You are a junior data analyst working in the marketing analyst team at Cyclistic, a bike-share company in Chicago. The director
of marketing believes the company’s future success depends on maximizing the number of annual memberships. Therefore,
your team wants to understand how casual riders and annual members use Cyclistic bikes differently. From these insights,
your team will design a new marketing strategy to convert casual riders into annual members. But first, Cyclistic executives
must approve your recommendations, so they must be backed up with compelling data insights and professional data
visualizations.

### **Stakeholders**

**Lily Moreno:** The director of marketing and your manager. Moreno is responsible for the development of campaigns
and initiatives to promote the bike-share program. These may include email, social media, and other channels.

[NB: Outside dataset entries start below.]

/-- A coding unit of 8 to 64 samples: in an I picture intra, with one of 35 modes, four of them only at 8 × 8 (R567). -/
def PicTask.codingUnit (p : PicTask) (path : List Nat) (x y log2 : Nat) : CodingUnit :=
  let intra : CuPred :=
    .intra ((List.range (if log2 = 3 ∧ p.pickBit (30 :: path) = true then 4 else 1)).map (fun i => p.pickOf 35 (i :: 31 :: path)))
      (p.pickOf 5 (32 :: path))
  let res := p.residual path x y log2
  if p.kind = .intra then ⟨x, y, log2, intra, res⟩
  else
    match p.pickOf 3 (33 :: path) with
    | 0 => ⟨x, y, log2, intra, res⟩
    | 1 => ⟨x, y, log2, .skipped (p.pickOf 5 (34 :: path)) (p.mvs path), []⟩
    | _ =>
      let m := p.part path log2
      ⟨x, y, log2, .inter m ((List.range (if m = .whole then 1 else 2)).map (p.predUnit path)), res⟩

/-- The coding units of a square, which is split where the picture ends in it. -/
def PicTask.codingUnits (p : PicTask) : Nat → List Nat → Nat → Nat → Nat → List CodingUnit
  | 0, path, x, y, log2 => if p.e.width ≤ x ∨ p.e.height ≤ y then [] else [p.codingUnit path x y log2]
  | fuel + 1, path, x, y, log2 =>
    if p.e.width ≤ x ∨ p.e.height ≤ y then []
    else if p.e.width < x + 2 ^ log2 ∨ p.e.height < y + 2 ^ log2 ∨ p.pickBit (40 :: path) = true then
      let h := 2 ^ (log2 - 1)
      (List.range 4).flatMap (fun i => p.codingUnits fuel (i :: 41 :: path) (x + i % 2 * h) (y + i / 2 * h) (log2 - 1))
    else [p.codingUnit path x y log2]

/-- CTUs across a picture. -/
def Session.ctuCols (e : Session) : Nat := (e.width + 63) / 64

/-- CTU i in raster order; in the fallback picture one intra DC or one skipped coding unit with merge index 0 (R583). -/
def PicTask.ctu (p : PicTask) (i : Nat) : CodingTree :=
  let x := i % p.e.ctuCols * 64
  let y := i / p.e.ctuCols * 64
  { qp := p.ctuQp i
    sao := if p.e.sao then some ((List.range 12).map (fun k => p.pick [k, 50, i])) else none
    cus :=
      if p.a = 3 then [⟨x, y, 6, if p.kind = .intra then .intra [1] 4 else .skipped 0 (p.mvs [51, i]), []⟩]
      else p.codingUnits 3 [52, i] x y 6 }

/-- The parameter sets' values that the session record decides (R565, R567). -/
def Session.seqParams (e : Session) : SeqParams :=
  let w := opW e.words 0
  let bt2020 := bitsOf w 39 38 == 1
  { profile := if bitOf w 59 then 2 else 1, high := bitOf w 58, level := bitsOf w 57 50, width := e.width, height := e.height,
    depth := e.depth, sao := e.sao, tmvp := e.tmvp
    vui := { primaries := if bt2020 then 9 else 1, transfer := if bt2020 then 14 else 1, matrix := if bt2020 then 9 else 1,
             full := bitOf w 37, hrd := if e.rc = 0 then none else some (e.rate, e.cpb, e.rc == 2) } }

/-- The NAL units of the picture's access unit (R567): parameter sets before an IRAP picture, SEI messages, and one slice. -/
def PicTask.nals (p : PicTask) : List NalUnit :=
  (if p.idr then [.vps, .sps p.e.seqParams, .pps] else [])
  ++ (if p.e.rc ≠ 0 ∧ p.idr = true then [.buffering (p.e.full / (p.e.rate * p.e.fpsNum))] else [])
  ++ (if p.e.rc ≠ 0 then [.timing p.no] else [])
  ++ [.slice p.kind p.idr (p.refList 0) (p.refList 1) ((List.range (ctus p.e.width p.e.height)).map p.ctu)]
  ++ (if p.e.hash then [.hash] else [])

/-- An attempt's access unit; the fallback picture never passes G bits (R584). -/
def Session.unit (e : Session) (ucode : Nat) (coded : List (Nat × List Byte)) (a : Nat) : List Byte :=
  let bs := Config.codecBits e.words (PicTask.nals ⟨e, ucode, coded, a⟩)
  if a = 3 ∧ e.rc ≠ 0 then bs.take (e.bound / 8) else bs

/-- The attempt kept: the first whose bits do not pass F (R583); CQP codes once (R587). -/
def Session.attempt (e : Session) (ucode : Nat) (coded : List (Nat × List Byte)) : Nat :=
  if e.rc = 0 then 0
  else
    ([0, 1, 2].find? (fun a => decide (8 * (e.unit ucode coded a).length * (90000 * e.fpsNum) ≤ e.full))).getD 3

/-- Filler bytes of CBR and the fullness after an access unit of n bytes (R582). -/
def Session.drain (e : Session) (n : Nat) : Nat × Nat :=
  let k := 90000 * e.fpsNum
  let A := e.rate * e.fpsDen * 90000
  let C := e.cpb * k
  let f := e.full - 8 * n * k + A
  if e.rc = 2 then
    let fill := (f - C + 8 * k - 1) / (8 * k)
    (fill, f - 8 * fill * k)
  else if e.rc = 1 then (0, min f C)
  else (0, e.full)

/-- The next picture of an encode session: its frame's bytes, the coded frames with it, the attempt, and the access
unit with its filler. -/
def State.nextUnit (s : State) (e : Session) : Except AccErr (List (Nat × List Byte) × Nat × List Byte × Nat) := do
  let n := e.frameOf e.coded.length
  let bs ← s.readVa (viaQ 12 (s.ctxOf e.job)) (e.src + n % e.nslot * e.slotBytes) e.frameBytes
  let coded := e.coded ++ [(n, e.taken bs)]
  let ucode := s.fld rVcId 31 16
  let a := e.attempt ucode coded
  let unit := e.unit ucode coded a
  let d := e.drain unit.length
  pure (coded, a, unit ++ (List.range d.1).map (Config.codecFill e.words e.coded.length), d.2)

/-- An encode session of core i that can go on: a frame is ready and not yet coded (R579). -/
def Session.canEncode (e : Session) (i : Nat) : Bool :=
  e.core == some i && decide (e.state = 1 ∧ e.coded.length < e.frames)
  && decide (e.frameOf e.coded.length + 1 ≤ e.ready)

/-! ### The motion-search window (R590) -/

/-- An index held to the n positions of an axis: positions outside repeat the edge. -/
def edgeAt (n : Nat) (i : Int) : Nat := (max 0 (min i ((n : Int) - 1))).toNat

/-- Luma sample of a pool slot's bytes (R591). -/
def poolLuma (w h : Nat) (bs : List Byte) (x y : Int) : Nat := byteField bs (2 * (edgeAt h y * w + edgeAt w x)) 2
/-- Chroma pair of a pool slot's bytes (R591). -/
def poolChroma (w h : Nat) (bs : List Byte) (x y : Int) : Nat × Nat :=
  let o := 2 * w * h + 4 * (edgeAt (h / 2) y * (w / 2) + edgeAt (w / 2) x)
  (byteField bs o 2, byteField bs (o + 2) 2)

/-- n columns of 320 luma samples from (x, y). -/
def lumaCols (w h : Nat) (bs : List Byte) (x y : Int) (n : Nat) : List (List Nat) :=
  (List.range n).map (fun (i : Nat) => (List.range 320).map (fun (j : Nat) => poolLuma w h bs (x + i) (y + j)))
/-- n columns of 160 chroma pairs from (x, y). -/
def chromaCols (w h : Nat) (bs : List Byte) (x y : Int) (n : Nat) : List (List (Nat × Nat)) :=
  (List.range n).map (fun (i : Nat) => (List.range 160).map (fun (j : Nat) => poolChroma w h bs (x + i) (y + j)))

/-- The window fetched whole at the first CTU of row cy: it reaches 256 samples to the left and right of the CTU, and 128
above and below it. -/
def wholeWindow (w h slot : Nat) (bs : List Byte) (cy : Nat) : RefWindow :=
  let y : Int := 64 * cy - 128
  { slot := slot, x := -256, y := y, luma := lumaCols w h bs (-256) y 576, chroma := chromaCols w h bs (-128) (y / 2) 288 }

/-- The window slid right by 64 luma columns: one strip fetched, the leftmost dropped. -/
def slideWindow (w h : Nat) (bs : List Byte) (v : RefWindow) : RefWindow :=
  { v with x := v.x + 64, luma := v.luma.drop 64 ++ lumaCols w h bs (v.x + 576) v.y 64
           chroma := v.chroma.drop 32 ++ chromaCols w h bs (v.x / 2 + 288) (v.y / 2) 32 }

/-- The window of a reference after n CTUs of a picture in raster order. -/
def windowAfter (e : Session) (slot : Nat) (bs : List Byte) (n : Nat) : RefWindow :=
  (List.range n).foldl (fun v i =>
    if i % e.ctuCols = 0 then wholeWindow e.width e.height slot bs (i / e.ctuCols)
    else slideWindow e.width e.height bs v) (wholeWindow e.width e.height slot bs 0)

/-- The windows of the references that a picture uses, read from the pool (R590). -/
def State.fetchWindows (s : State) (e : Session) (coded : List (Nat × List Byte)) (a : Nat) : Except AccErr State := do
  let p : PicTask := ⟨e, s.fld rVcId 31 16, coded, a⟩
  let ws ← ((p.refList 0 ++ p.refList 1).eraseDups).mapM (fun k => do
    let bs ← s.readVa (viaQ 12 (s.ctxOf e.job)) (e.pool + k * e.pslot) (poolBytes e.width e.height)
    pure (windowAfter e k bs (ctus e.width e.height)))
  pure { s with windows := tabPut [] s.windows e.coreNo ws }

/-- MARKS with a code for each pool slot of a session (R592). -/
def marksOf (npool : Nat) (f : Nat → Nat) : Word :=
  (List.range 16).foldl (fun v k => setBits v (4 * k + 3) (4 * k) (if k < npool then f k else 0)) 0#64

/-- The picture coded: windows, bitstream, pool, and the session's fields (R582 to R592). A slot that is referenced is marked
SHORT, since the encoder has no long-term references. -/
def State.encode (s : State) (e : Session) (u : List (Nat × List Byte) × Nat × List Byte × Nat) : Except AccErr State := do
  let ctx := viaQ 12 (s.ctxOf e.job)
  let ucode := s.fld rVcId 31 16
  let (coded, a, bytes, full) := u
  let src ← s.readVa ctx (e.src + e.frameOf e.coded.length % e.nslot * e.slotBytes) e.frameBytes
  let s ← s.fetchWindows e coded a
  let s ← s.writeDir ctx (e.dst + e.bytes) bytes
  let s ← (List.range e.npool).foldlM (fun (t : State) k =>
    t.writeDir ctx (e.pool + k * e.pslot)
      ((List.range (poolBytes e.width e.height)).map (Config.codecPool e.words ucode coded k))) s
  let e' := { e with
    coded := coded, full := full, bytes := e.bytes + bytes.length, pictures := e.pictures + 1,
    reencodes := e.reencodes + (if a = 0 then 0 else 1), fallbacks := e.fallbacks + (if a = 3 then 1 else 0),
    bad := e.bad + e.badSamples src, roi := e.roi + e.roiClamps src,
    done_ := doneOf (coded.map Prod.fst) coded.length 0
    marks := marksOf e.npool (fun k => if Config.codecRef e.words ucode coded k then 2 else 0) }
  let s ← s.putSession e'
  pure (((s.turnSession e').incFld (rVcCore e.coreNo) 63 32 1).incFld (rVcCore e.coreNo) 31 16 a)

/-- Does an access unit pass the bitstream buffer? -/
def Session.overflows (e : Session) (n : Nat) : Bool := decide (e.len < e.bytes + n)

/-! ### Decoding (R566, R577, R593) -/

/-- The whole stream of a decode session. -/
def State.stream (s : State) (e : Session) : Except AccErr (List Byte) := s.readVa (viaQ 12 (s.ctxOf e.job)) e.src e.len

/-- Bit depth of an access unit, 8 or up to 10 (R565). -/
def Session.unitDepth (e : Session) (stream : List Byte) (n : Nat) : Nat := min 10 (Config.decHead e.words stream n).2.2.2.1

/-- One output frame's planes, exact FP16 values of samples below 2^B (R577), cropped to the session's size. -/
def Session.frameCodes (e : Session) (stream : List Byte) (n : Nat) : List Byte :=
  let d := Config.decDims e.words stream n
  let w := min d.1 e.width
  let h := min d.2 e.height
  (List.range (planeBytes w h / 2)).flatMap (fun i =>
    leBytes 2 (convNum .fp16 (numOfInt (Config.decSample e.words stream n i % 2 ^ e.unitDepth stream e.pictures))).1)

/-- Frames that the next access unit outputs: each leaves a pool slot (R592), so no more than NPOOL. -/
def Session.outs (e : Session) (stream : List Byte) : Nat := min (Config.decOut e.words stream e.pictures) e.npool

/-- An access unit of a profile, chroma format, level or size that the core cannot decode, or larger than the record accepts
(R565, R566, R568, R569). -/
def Session.unsupported (e : Session) (stream : List Byte) : Bool :=
  let (prof, chroma, level, depth, w, h, ext) := Config.decHead e.words stream e.pictures
  !(prof == 1 || prof == 2) || chroma != 1 || (levelLimits level false).isNone
  || decide ((if prof = 1 then 8 else 10) < depth ∨ 8192 < w ∨ 4320 < h ∨ e.width < w ∨ e.height < h) || ext

/-- A picture that does not fit the record's slots. -/
def Session.misfits (e : Session) (stream : List Byte) : Bool :=
  let h := Config.decHead e.words stream e.pictures
  decide (e.slotBytes < planeBytes h.2.2.2.2.1 h.2.2.2.2.2.1 ∨ e.pslot < poolBytes h.2.2.2.2.1 h.2.2.2.2.2.1)

/-- The CODE with which the next access unit ends its session (R593), 0 where it is decoded; the parameter sets are judged
first, then the pool, then the rest of the unit. -/
def Session.unitCode (e : Session) (stream : List Byte) : Nat :=
  if e.unsupported stream then 4
  else if e.misfits stream then 6
  else if e.npool < Config.decNeed e.words stream e.pictures then 5
  else if !Config.decSound e.words stream e.pictures then 3
  else 0

/-- Room for the frames that the next access unit outputs (R579). -/
def Session.canOutput (e : Session) (k : Nat) : Bool := decide (e.done_ + k ≤ e.ready + e.nslot)

/-- Bytes that the next access unit takes: at least one, at most what is left. -/
def Session.used (e : Session) (stream : List Byte) : Nat :=
  min (max 1 (Config.decUsed e.words stream e.pictures)) (e.len - e.bytes)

**Cyclistic executive team:** The notoriously detail-oriented executive team will decide whether to approve the
recommended marketing program.

**Cyclistic marketing analytics team:** A team of data analysts who are responsible for collecting, analyzing, and
reporting data that helps guide Cyclistic marketing strategy. You joined this team six months ago and have been busy
learning about Cyclistic’s mission and business goals — as well as how you, as a junior data analyst, can help Cyclistic
achieve them.

<a id="section-one"></a>
# 1. Ask


**Primary Guiding Question:**  How do annual members and casual riders use Cyclistic bikes
differently?

**Other Guiding Questions:**

 Why would casual riders buy Cyclistic annual memberships?
 
 How can Cyclistic use digital media to influence casual riders to become members?
 

 **Business Task:**
 
Design marketing strategies aimed at converting casual riders into annual members. Use the marketing analyst team to better understand how annual members and casual riders differ, why
casual riders would buy a membership?

<a id="section-two"></a>
# 2. Prepare


* The data's origin is from a Chicago based bikeshare company named DIVY. However for this case study the name has been changed to the fictional name Cyclistic.
* The data has been provided by [Motivate International Inc](https://divvy-tripdata.s3.amazonaws.com/index.html) under this ([license](https://ride.divvybikes.com/data-license-agreement)).
* 12 months of data was used to conduct this case study. It ranged from August 2021 to July 2022.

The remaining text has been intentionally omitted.